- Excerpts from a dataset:
>>>>

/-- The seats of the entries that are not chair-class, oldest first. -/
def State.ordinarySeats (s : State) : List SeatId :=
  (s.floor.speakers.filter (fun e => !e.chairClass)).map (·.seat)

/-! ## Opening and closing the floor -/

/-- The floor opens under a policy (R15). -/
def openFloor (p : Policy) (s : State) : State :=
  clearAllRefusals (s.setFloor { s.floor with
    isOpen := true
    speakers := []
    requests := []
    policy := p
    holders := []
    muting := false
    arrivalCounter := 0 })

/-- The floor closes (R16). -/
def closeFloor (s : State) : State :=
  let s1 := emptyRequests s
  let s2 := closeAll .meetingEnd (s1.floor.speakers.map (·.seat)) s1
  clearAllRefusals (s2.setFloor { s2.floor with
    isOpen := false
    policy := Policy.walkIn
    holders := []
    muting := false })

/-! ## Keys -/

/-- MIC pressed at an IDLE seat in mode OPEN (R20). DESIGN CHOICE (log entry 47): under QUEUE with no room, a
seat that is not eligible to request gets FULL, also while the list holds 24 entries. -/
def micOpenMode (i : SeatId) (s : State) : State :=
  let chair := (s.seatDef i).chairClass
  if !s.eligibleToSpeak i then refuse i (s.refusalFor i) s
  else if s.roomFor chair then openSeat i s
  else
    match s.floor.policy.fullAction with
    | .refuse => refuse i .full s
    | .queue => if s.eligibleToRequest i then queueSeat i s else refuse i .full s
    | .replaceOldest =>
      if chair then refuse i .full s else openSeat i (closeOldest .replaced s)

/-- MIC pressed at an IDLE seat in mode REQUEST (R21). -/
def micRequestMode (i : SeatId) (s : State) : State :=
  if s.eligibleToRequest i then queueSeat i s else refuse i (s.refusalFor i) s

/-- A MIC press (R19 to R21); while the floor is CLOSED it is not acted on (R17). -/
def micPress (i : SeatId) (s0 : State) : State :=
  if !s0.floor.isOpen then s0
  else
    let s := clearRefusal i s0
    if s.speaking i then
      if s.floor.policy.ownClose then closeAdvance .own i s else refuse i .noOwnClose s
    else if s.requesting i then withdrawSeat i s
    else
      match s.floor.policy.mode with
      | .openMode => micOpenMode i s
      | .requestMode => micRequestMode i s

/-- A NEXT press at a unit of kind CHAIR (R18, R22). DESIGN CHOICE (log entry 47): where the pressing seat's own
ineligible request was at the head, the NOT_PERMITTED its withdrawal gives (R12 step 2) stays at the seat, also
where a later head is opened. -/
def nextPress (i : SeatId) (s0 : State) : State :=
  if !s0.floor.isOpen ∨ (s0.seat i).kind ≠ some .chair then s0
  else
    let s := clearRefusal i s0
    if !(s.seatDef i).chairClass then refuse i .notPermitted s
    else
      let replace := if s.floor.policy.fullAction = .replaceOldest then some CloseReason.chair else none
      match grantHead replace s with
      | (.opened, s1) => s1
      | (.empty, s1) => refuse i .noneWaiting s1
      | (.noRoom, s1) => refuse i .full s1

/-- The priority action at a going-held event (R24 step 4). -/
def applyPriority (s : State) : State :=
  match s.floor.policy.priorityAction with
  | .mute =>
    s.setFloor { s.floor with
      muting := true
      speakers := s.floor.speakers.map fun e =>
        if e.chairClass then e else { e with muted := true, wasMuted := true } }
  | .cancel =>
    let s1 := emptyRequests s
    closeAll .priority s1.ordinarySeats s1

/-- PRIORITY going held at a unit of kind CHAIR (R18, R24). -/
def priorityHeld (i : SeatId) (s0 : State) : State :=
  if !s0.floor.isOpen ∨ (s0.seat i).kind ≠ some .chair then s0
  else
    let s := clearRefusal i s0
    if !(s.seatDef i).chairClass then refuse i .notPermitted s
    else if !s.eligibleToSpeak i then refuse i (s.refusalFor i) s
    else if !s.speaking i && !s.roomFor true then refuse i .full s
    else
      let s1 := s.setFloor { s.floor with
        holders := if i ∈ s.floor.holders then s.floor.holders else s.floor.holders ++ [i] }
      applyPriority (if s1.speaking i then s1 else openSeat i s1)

<<<<
>>>>

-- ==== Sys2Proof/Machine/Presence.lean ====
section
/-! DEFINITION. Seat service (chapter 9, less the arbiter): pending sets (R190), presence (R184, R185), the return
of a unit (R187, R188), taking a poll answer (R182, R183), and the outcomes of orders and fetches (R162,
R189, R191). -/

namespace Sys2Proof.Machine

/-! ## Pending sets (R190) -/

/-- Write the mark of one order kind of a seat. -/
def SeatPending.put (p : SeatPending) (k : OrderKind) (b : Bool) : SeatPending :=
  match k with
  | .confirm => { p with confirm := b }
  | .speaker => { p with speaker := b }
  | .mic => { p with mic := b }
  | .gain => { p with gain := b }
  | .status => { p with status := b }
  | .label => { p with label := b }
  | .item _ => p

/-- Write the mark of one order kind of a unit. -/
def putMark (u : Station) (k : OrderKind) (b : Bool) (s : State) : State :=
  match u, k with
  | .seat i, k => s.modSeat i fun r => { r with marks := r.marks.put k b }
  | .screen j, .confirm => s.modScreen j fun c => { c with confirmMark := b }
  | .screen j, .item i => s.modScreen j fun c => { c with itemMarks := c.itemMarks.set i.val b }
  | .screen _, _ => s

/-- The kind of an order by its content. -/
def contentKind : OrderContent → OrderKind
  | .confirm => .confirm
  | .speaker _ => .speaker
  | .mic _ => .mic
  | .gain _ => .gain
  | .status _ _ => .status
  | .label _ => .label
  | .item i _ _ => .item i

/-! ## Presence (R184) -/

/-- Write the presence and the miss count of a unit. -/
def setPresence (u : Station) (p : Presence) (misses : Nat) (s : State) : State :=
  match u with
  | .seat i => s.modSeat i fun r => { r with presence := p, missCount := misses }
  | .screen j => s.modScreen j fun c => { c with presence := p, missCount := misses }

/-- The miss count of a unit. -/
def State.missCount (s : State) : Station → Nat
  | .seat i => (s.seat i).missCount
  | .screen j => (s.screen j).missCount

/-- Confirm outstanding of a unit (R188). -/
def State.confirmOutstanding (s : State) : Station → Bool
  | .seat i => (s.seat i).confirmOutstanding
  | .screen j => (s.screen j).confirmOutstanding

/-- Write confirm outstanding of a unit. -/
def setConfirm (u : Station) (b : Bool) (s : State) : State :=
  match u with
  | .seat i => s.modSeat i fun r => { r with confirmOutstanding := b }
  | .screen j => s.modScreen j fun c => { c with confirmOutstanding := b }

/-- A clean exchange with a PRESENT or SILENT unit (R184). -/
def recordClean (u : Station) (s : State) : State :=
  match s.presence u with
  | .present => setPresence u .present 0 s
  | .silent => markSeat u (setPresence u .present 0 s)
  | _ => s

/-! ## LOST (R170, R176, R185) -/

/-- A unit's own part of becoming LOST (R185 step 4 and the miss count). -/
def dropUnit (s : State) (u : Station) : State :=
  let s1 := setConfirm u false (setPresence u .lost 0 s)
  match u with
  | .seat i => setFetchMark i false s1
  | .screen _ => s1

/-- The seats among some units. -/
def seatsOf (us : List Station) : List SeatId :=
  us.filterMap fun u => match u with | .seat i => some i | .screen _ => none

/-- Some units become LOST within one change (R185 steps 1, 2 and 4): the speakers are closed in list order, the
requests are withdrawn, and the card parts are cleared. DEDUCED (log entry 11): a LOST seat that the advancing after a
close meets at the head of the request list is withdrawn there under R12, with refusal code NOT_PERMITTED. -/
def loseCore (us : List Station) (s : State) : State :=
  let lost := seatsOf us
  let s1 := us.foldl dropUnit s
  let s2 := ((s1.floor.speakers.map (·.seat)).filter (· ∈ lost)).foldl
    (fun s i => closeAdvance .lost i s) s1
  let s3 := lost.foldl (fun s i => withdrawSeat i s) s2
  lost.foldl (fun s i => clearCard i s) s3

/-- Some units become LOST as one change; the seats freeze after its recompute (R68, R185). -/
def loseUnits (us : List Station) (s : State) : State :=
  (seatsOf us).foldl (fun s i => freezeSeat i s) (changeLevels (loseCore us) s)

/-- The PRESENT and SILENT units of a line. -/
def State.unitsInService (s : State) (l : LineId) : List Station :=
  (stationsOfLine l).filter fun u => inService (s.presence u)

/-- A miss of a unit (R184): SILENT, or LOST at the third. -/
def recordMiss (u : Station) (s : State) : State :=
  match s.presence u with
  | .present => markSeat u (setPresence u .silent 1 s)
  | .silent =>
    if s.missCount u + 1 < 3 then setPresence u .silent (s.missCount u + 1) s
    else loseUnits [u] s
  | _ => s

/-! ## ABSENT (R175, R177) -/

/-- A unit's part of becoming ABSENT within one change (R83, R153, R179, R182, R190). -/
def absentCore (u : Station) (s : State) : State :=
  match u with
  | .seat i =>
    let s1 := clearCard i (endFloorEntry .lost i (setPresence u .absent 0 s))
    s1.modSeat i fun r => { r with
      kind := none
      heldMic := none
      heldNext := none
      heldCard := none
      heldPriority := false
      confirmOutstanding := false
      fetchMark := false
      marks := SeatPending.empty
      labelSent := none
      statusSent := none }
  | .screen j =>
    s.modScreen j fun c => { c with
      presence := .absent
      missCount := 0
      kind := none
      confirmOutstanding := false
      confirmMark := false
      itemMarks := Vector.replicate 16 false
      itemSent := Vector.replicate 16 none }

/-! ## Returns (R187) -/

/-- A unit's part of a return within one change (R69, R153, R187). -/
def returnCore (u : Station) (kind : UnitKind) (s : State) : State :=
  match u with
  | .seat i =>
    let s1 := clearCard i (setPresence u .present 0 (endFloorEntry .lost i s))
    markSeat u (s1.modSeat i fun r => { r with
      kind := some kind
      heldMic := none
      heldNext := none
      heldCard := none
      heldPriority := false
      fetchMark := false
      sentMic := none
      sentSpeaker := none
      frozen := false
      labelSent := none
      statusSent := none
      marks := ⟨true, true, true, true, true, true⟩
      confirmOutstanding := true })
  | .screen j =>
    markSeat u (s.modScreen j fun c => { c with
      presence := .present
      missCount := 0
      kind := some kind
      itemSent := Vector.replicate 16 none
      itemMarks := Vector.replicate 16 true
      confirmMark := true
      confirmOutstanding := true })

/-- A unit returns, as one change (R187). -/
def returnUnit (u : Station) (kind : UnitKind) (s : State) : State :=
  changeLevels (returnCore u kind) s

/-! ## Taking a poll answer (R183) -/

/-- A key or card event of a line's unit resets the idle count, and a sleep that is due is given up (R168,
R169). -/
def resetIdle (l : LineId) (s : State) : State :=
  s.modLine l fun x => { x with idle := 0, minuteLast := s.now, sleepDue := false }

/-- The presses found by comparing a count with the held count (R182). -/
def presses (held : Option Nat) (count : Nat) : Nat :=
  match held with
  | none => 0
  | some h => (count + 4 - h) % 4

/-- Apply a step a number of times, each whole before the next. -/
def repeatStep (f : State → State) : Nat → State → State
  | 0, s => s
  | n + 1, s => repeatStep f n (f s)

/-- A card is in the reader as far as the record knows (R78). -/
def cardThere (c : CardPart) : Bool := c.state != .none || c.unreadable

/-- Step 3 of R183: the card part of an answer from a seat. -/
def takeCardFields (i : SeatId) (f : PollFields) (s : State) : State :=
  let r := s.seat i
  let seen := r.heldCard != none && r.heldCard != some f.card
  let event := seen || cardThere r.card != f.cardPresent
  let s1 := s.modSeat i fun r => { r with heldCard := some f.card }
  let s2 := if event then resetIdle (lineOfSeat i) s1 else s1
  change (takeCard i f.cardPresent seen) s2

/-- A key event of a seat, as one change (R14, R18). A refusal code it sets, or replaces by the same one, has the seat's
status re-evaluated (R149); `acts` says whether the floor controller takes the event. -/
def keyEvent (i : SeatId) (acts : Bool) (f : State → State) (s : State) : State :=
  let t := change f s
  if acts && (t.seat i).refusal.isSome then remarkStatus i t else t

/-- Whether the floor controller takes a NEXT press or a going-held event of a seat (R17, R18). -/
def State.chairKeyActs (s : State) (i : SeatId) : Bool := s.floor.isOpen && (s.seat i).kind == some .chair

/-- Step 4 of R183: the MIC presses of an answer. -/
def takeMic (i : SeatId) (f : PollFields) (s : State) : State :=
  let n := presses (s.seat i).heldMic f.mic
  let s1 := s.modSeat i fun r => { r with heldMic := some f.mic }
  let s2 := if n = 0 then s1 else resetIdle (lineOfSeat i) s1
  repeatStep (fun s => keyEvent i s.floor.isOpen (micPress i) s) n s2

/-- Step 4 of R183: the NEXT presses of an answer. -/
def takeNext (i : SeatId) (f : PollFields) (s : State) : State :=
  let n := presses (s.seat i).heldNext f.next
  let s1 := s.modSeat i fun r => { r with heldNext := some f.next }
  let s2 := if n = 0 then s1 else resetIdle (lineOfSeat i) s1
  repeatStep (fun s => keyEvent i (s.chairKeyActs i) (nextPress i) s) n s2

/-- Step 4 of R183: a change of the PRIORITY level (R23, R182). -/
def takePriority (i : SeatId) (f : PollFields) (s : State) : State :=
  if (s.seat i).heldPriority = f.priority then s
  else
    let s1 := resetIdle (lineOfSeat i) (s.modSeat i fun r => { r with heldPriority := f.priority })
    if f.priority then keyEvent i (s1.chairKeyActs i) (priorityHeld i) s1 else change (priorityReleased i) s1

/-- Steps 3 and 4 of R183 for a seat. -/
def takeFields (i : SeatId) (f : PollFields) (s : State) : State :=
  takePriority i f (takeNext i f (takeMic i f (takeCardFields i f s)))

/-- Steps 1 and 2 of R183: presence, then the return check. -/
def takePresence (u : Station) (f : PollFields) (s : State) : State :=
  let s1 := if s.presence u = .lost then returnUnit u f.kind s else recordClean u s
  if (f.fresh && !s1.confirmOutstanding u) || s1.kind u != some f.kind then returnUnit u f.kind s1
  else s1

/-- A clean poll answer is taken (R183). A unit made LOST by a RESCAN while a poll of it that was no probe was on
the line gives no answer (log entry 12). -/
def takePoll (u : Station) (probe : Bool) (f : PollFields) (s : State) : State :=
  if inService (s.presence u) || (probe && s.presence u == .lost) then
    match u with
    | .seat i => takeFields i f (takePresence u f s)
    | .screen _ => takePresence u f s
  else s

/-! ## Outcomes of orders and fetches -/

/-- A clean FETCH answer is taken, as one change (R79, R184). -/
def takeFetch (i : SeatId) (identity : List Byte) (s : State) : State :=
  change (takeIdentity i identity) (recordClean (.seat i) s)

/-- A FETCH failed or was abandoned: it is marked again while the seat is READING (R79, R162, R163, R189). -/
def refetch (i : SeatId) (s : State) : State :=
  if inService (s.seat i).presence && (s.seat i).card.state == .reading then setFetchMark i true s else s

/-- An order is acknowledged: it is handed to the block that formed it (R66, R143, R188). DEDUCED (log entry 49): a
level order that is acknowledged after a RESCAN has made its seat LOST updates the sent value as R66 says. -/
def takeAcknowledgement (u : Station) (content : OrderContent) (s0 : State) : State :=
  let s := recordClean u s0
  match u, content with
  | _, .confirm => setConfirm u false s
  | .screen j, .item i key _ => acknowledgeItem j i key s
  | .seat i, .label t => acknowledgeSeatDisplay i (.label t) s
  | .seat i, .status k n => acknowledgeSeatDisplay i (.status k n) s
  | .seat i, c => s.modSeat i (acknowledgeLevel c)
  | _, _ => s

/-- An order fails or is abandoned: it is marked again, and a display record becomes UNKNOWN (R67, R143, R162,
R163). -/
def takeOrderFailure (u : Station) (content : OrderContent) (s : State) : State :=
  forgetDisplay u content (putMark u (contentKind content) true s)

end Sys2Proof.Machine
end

<<<<
>>>>

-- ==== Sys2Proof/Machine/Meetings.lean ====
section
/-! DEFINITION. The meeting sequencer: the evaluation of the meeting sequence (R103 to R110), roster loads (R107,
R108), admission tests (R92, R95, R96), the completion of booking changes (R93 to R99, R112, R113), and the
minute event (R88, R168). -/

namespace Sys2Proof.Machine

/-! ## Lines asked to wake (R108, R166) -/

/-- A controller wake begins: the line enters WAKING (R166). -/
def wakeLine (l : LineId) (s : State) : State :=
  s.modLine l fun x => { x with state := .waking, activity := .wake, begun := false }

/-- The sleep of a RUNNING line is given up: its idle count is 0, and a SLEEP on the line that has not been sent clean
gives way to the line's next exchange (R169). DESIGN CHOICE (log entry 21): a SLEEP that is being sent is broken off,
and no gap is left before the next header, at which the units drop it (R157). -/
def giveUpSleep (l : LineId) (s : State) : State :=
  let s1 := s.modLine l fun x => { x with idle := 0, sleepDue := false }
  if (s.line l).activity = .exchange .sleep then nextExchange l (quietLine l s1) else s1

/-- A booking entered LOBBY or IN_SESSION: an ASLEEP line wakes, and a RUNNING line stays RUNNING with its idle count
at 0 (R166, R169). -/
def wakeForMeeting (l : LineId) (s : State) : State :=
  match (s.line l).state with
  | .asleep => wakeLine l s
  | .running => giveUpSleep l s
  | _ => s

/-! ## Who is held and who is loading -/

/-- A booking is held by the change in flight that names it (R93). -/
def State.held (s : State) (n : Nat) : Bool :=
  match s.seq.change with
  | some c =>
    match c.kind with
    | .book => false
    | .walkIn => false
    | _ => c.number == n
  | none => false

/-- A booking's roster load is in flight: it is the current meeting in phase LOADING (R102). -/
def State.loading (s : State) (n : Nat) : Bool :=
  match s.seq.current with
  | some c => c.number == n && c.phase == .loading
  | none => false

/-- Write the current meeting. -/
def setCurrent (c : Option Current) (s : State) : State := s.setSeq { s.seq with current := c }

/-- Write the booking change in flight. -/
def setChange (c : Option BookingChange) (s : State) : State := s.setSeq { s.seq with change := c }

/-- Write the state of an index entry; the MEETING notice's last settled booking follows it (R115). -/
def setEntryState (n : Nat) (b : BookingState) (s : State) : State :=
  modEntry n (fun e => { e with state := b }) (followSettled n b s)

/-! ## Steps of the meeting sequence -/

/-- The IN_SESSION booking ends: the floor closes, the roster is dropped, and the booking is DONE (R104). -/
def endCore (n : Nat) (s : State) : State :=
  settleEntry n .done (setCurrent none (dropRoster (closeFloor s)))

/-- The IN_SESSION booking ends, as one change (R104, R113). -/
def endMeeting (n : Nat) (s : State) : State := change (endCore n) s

<<<<

- Brief: The required answer is the run of lines above, starting at the line with "muting := true" and ending at the line with "applyPriority (if s1.speaking", reproduced exactly with both ends.

- Your response:
      muting := true
      speakers := s.floor.speakers.map fun e =>
        if e.chairClass then e else { e with muted := true, wasMuted := true } }
  | .cancel =>
    let s1 := emptyRequests s
    closeAll .priority s1.ordinarySeats s1

/-- PRIORITY going held at a unit of kind CHAIR (R18, R24). -/
def priorityHeld (i : SeatId) (s0 : State) : State :=
  if !s0.floor.isOpen ∨ (s0.seat i).kind ≠ some .chair then s0
  else
    let s := clearRefusal i s0
    if !(s.seatDef i).chairClass then refuse i .notPermitted s
    else if !s.eligibleToSpeak i then refuse i (s.refusalFor i) s
    else if !s.speaking i && !s.roomFor true then refuse i .full s
    else
      let s1 := s.setFloor { s.floor with
        holders := if i ∈ s.floor.holders then s.floor.holders else s.floor.holders ++ [i] }
      applyPriority (if s1.speaking i then s1 else openSeat i s1)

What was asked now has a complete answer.